• _PROBLEM REQUIREMENTS_:
Find how many lines in the listing below include the word "replicate". Give that number only.

^^^^^^^^^^^^^^^^

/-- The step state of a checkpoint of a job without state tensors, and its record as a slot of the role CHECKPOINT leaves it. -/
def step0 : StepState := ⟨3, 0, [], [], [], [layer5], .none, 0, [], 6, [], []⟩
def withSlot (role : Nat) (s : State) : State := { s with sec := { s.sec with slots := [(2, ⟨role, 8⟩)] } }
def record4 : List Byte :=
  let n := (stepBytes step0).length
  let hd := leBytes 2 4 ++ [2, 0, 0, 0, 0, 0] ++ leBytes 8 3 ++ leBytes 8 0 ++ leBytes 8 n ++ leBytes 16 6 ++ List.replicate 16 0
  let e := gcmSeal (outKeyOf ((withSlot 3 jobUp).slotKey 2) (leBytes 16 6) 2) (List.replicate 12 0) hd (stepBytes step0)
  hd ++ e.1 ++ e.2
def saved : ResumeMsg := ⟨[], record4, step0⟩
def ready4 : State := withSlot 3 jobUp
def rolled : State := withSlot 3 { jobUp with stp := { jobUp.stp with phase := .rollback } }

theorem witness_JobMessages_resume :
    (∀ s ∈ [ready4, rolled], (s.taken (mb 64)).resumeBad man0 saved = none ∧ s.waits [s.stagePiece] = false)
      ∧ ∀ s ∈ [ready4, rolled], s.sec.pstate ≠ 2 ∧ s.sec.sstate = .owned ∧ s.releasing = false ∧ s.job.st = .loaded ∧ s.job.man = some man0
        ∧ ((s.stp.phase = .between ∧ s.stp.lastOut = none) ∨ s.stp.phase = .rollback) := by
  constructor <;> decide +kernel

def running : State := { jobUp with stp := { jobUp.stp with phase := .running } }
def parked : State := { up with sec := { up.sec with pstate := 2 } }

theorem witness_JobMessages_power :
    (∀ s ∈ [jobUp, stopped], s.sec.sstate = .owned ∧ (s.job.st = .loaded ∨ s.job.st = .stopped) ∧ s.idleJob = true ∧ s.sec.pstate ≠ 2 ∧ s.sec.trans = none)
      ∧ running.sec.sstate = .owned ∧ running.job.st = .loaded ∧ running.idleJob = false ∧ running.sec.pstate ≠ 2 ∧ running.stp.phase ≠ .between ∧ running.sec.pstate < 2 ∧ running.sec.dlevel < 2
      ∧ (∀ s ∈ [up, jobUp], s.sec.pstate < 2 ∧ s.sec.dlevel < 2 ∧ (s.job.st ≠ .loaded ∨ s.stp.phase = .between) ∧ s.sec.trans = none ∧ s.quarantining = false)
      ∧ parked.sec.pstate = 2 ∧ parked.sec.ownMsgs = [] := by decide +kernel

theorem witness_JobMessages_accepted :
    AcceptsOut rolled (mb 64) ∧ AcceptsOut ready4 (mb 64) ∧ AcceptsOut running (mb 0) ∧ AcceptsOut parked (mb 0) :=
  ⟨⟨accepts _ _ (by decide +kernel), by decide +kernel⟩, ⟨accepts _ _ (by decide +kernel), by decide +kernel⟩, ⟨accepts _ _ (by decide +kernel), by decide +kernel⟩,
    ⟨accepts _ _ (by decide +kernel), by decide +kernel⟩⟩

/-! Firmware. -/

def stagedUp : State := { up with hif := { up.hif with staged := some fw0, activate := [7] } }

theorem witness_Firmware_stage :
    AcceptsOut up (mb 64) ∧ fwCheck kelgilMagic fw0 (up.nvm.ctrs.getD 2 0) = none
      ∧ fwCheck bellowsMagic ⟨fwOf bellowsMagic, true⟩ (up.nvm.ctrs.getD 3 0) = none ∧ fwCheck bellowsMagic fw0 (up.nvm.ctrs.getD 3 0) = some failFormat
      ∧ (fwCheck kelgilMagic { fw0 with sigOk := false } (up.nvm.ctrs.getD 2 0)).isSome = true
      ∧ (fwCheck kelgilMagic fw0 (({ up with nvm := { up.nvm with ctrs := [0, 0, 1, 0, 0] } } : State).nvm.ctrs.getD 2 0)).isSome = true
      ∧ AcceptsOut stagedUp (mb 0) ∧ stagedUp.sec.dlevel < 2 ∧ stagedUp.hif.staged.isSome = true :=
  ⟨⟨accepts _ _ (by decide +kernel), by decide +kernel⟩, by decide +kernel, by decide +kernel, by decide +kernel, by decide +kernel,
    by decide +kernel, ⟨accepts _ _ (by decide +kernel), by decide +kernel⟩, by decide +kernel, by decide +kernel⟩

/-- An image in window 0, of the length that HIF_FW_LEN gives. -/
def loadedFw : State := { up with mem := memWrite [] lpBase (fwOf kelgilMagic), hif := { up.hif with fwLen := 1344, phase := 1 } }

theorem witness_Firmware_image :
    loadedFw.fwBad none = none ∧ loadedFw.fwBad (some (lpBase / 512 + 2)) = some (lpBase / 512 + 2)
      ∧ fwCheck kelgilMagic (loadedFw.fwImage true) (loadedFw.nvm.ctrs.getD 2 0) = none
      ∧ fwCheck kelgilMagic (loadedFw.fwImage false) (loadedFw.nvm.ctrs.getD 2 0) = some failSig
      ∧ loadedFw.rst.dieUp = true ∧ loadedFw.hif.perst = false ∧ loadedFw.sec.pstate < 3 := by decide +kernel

^^^^^^^^^^^^^^^^

• _WRITTEN ANSWER_:
2